**Directions for this task**
In the records that follow, find each line containing "slots" and copy it.

**Extracted records**
-- ==== Sys2Proof/Laws/Frame.lean ====
section
/-! SUPPORT. The frame relation composed: what a chain of operations may change, from what each may. -/

namespace Sys2Proof.Machine

set_option Elab.async false

/-- Whether a part is a register or array. -/
def Part.isReg : Part → Bool
  | .reg _ _ _ _ => true
  | .fleet => true
  | _ => false

/-- Whether every part of a list is in another, every register counting as in one that holds all registers. -/
def sub (P A : List Part) : Bool := P.all fun p => A.contains p || (p.isReg && A.contains .regs)

theorem sub_mem {P A : List Part} (h : sub P A = true) (p : Part) (hp : p ∈ P) (hr : p.isReg = false) : p ∈ A := by
  have := List.all_eq_true.mp h p hp
  simpa [hr] using this

theorem sub_covers {P A : List Part} (h : sub P A = true) (a : Nat) (ha : ∀ p ∈ A, ¬p.covers a) : ∀ p ∈ P, ¬p.covers a := by
  intro p hp hc
  have := List.all_eq_true.mp h p hp
  simp only [Bool.or_eq_true, List.contains_eq_mem, decide_eq_true_eq, Bool.and_eq_true] at this
  rcases this with m | ⟨_, m⟩
  · exact ha p m hc
  · exact ha .regs m trivial

theorem sub_refl (A : List Part) : sub A A = true := List.all_eq_true.mpr fun p hp => by simp [hp]

/-! ### What every command keeps -/

theorem SlotRec.grows_refl (r : SlotRec) : SlotRec.grows r r := ⟨rfl, rfl, rfl, rfl, rfl, rfl, fun h => h⟩

theorem SlotRec.grows_trans {a b c : SlotRec} (h : SlotRec.grows a b) (k : SlotRec.grows b c) : SlotRec.grows a c := by
  obtain ⟨h1, h2, h3, h4, h5, h6, h7⟩ := h
  obtain ⟨k1, k2, k3, k4, k5, k6, k7⟩ := k
  exact ⟨k1.trans h1, k2.trans h2, k3.trans h3, k4.trans h4, k5.trans h5, k6.trans h6, fun h => k7 (h7 h)⟩

theorem Otp.Grows.refl (o : Otp) : o.Grows o :=
  ⟨rfl, rfl, rfl, fun _ => rfl, fun _ h => h, fun _ h => h, fun _ _ h _ => h, fun _ r h => ⟨r, h, SlotRec.grows_refl r⟩,
    List.prefix_refl _, Nat.le_refl _⟩

theorem Otp.Grows.trans {a b c : Otp} (h : a.Grows b) (k : b.Grows c) : a.Grows c where
  letter := k.letter.trans h.letter
  serial := k.serial.trans h.serial
  datecode := k.datecode.trans h.datecode
  plan := fun n => by
    have e := h.plan n
    rw [k.plan (by rw [e]; exact n), e]
  heaCls := fun i x => k.heaCls i (h.heaCls i x)
  hebCls := fun i x => k.hebCls i (h.hebCls i x)
  roots := fun i r x y => k.roots i r (h.roots i r x y) y
  slots := fun n r x => by
    obtain ⟨r1, e1, g1⟩ := h.slots n r x
    obtain ⟨r2, e2, g2⟩ := k.slots n r1 e1
    exact ⟨r2, e2, SlotRec.grows_trans g1 g2⟩
  repair := h.repair.trans k.repair
  epoch := Nat.le_trans h.epoch k.epoch

theorem Kept.refl (s : State) : Kept s s := ⟨id, Otp.Grows.refl _, Nat.le_refl _, Nat.le_refl _⟩

theorem Kept.trans {s t u : State} (h : Kept s t) (k : Kept t u) : Kept s u :=
  ⟨fun w => k.regs (h.regs w), h.otp.trans k.otp, Nat.le_trans h.floor k.floor, Nat.le_trans h.free k.free⟩

/-! ### Frames composed -/

theorem Frame.refl (A : List Part) (s : State) : Frame A s s := by
  constructor <;> first | rfl | exact .inr rfl | exact fun _ _ => rfl

/-- Two frames in turn. -/
theorem Frame.trans {A P : List Part} {s t u : State} (h : Frame A s t) (k : Frame P t u) (hs : sub P A = true) :
    Frame A s u where
  pending := k.pending.trans h.pending
  clk := k.clk.trans h.clk
  word := fun a ha => (k.word a (sub_covers hs a ha)).trans (h.word a ha)
  phase := k.phase.elim (fun m => .inl (sub_mem hs _ m rfl)) fun e => h.phase.elim .inl fun e' => .inr (e.trans e')
  timers := k.timers.elim (fun m => .inl (sub_mem hs _ m rfl)) fun e => h.timers.elim .inl fun e' => .inr (e.trans e')
  free := k.free.elim (fun m => .inl (sub_mem hs _ m rfl)) fun e => h.free.elim .inl fun e' => .inr (e.trans e')
  hold64 := k.hold64.elim (fun m => .inl (sub_mem hs _ m rfl)) fun e => h.hold64.elim .inl fun e' => .inr (e.trans e')
  pend64 := k.pend64.elim (fun m => .inl (sub_mem hs _ m rfl)) fun e => h.pend64.elim .inl fun e' => .inr (e.trans e')
  lastRead := k.lastRead.elim (fun m => .inl (sub_mem hs _ m rfl)) fun e => h.lastRead.elim .inl fun e' => .inr (e.trans e')
  otp := k.otp.elim (fun m => .inl (sub_mem hs _ m rfl)) fun e => h.otp.elim .inl fun e' => .inr (e.trans e')
  mram := k.mram.elim (fun m => .inl (sub_mem hs _ m rfl)) fun e => h.mram.elim .inl fun e' => .inr (e.trans e')
  nor := k.nor.elim (fun m => .inl (sub_mem hs _ m rfl)) fun e => h.nor.elim .inl fun e' => .inr (e.trans e')
  links := k.links.elim (fun m => .inl (sub_mem hs _ m rfl)) fun e => h.links.elim .inl fun e' => .inr (e.trans e')
  cross := k.cross.elim (fun m => .inl (sub_mem hs _ m rfl)) fun e => h.cross.elim .inl fun e' => .inr (e.trans e')
  cmd := k.cmd.elim (fun m => .inl (sub_mem hs _ m rfl)) fun e => h.cmd.elim .inl fun e' => .inr (e.trans e')
  gnb := k.gnb.elim (fun m => .inl (sub_mem hs _ m rfl)) fun e => h.gnb.elim .inl fun e' => .inr (e.trans e')
  pse := k.pse.elim (fun m => .inl (sub_mem hs _ m rfl)) fun e => h.pse.elim .inl fun e' => .inr (e.trans e')
  tmb := k.tmb.elim (fun m => .inl (sub_mem hs _ m rfl)) fun e => h.tmb.elim .inl fun e' => .inr (e.trans e')
  fra := k.fra.elim (fun m => .inl (sub_mem hs _ m rfl)) fun e => h.fra.elim .inl fun e' => .inr (e.trans e')
  wpl := k.wpl.elim (fun m => .inl (sub_mem hs _ m rfl)) fun e => h.wpl.elim .inl fun e' => .inr (e.trans e')
  fpl := k.fpl.elim (fun m => .inl (sub_mem hs _ m rfl)) fun e => h.fpl.elim .inl fun e' => .inr (e.trans e')
  sec := k.sec.elim (fun m => .inl (sub_mem hs _ m rfl)) fun e => h.sec.elim .inl fun e' => .inr (e.trans e')
  stop := k.stop.elim (fun m => .inl (sub_mem hs _ m rfl)) fun e => h.stop.elim .inl fun e' => .inr (e.trans e')
  kern := k.kern.elim (fun m => .inl (sub_mem hs _ m rfl)) fun e => h.kern.elim .inl fun e' => .inr (e.trans e')
  split := k.split.elim (fun m => .inl (sub_mem hs _ m rfl)) fun e => h.split.elim .inl fun e' => .inr (e.trans e')
  dock := k.dock.elim (fun m => .inl (sub_mem hs _ m rfl)) fun e => h.dock.elim .inl fun e' => .inr (e.trans e')
  loops := k.loops.elim (fun m => .inl (sub_mem hs _ m rfl)) fun e => h.loops.elim .inl fun e' => .inr (e.trans e')
  mtr := k.mtr.elim (fun m => .inl (sub_mem hs _ m rfl)) fun e => h.mtr.elim .inl fun e' => .inr (e.trans e')
  ksv := k.ksv.elim (fun m => .inl (sub_mem hs _ m rfl)) fun e => h.ksv.elim .inl fun e' => .inr (e.trans e')
  hlt := k.hlt.elim (fun m => .inl (sub_mem hs _ m rfl)) fun e => h.hlt.elim .inl fun e' => .inr (e.trans e')
  evr := k.evr.elim (fun m => .inl (sub_mem hs _ m rfl)) fun e => h.evr.elim .inl fun e' => .inr (e.trans e')
  pfs := k.pfs.elim (fun m => .inl (sub_mem hs _ m rfl)) fun e => h.pfs.elim .inl fun e' => .inr (e.trans e')
  ldr := k.ldr.elim (fun m => .inl (sub_mem hs _ m rfl)) fun e => h.ldr.elim .inl fun e' => .inr (e.trans e')
  dbg := k.dbg.elim (fun m => .inl (sub_mem hs _ m rfl)) fun e => h.dbg.elim .inl fun e' => .inr (e.trans e')
  pins := k.pins.elim (fun m => .inl (sub_mem hs _ m rfl)) fun e => h.pins.elim .inl fun e' => .inr (e.trans e')
  fcp := k.fcp.elim (fun m => .inl (sub_mem hs _ m rfl)) fun e => h.fcp.elim .inl fun e' => .inr (e.trans e')
  hampers := k.hampers.elim (fun m => .inl (sub_mem hs _ m rfl)) fun e => h.hampers.elim .inl fun e' => .inr (e.trans e')
  inst := k.inst.elim (fun m => .inl (sub_mem hs _ m rfl)) fun e => h.inst.elim .inl fun e' => .inr (e.trans e')
  jobs := k.jobs.elim (fun m => .inl (sub_mem hs _ m rfl)) fun e => h.jobs.elim .inl fun e' => .inr (e.trans e')
  busy := k.busy.elim (fun m => .inl (sub_mem hs _ m rfl)) fun e => h.busy.elim .inl fun e' => .inr (e.trans e')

**Reply**
  slots := fun n r x => by
    obtain ⟨r1, e1, g1⟩ := h.slots n r x
    obtain ⟨r2, e2, g2⟩ := k.slots n r1 e1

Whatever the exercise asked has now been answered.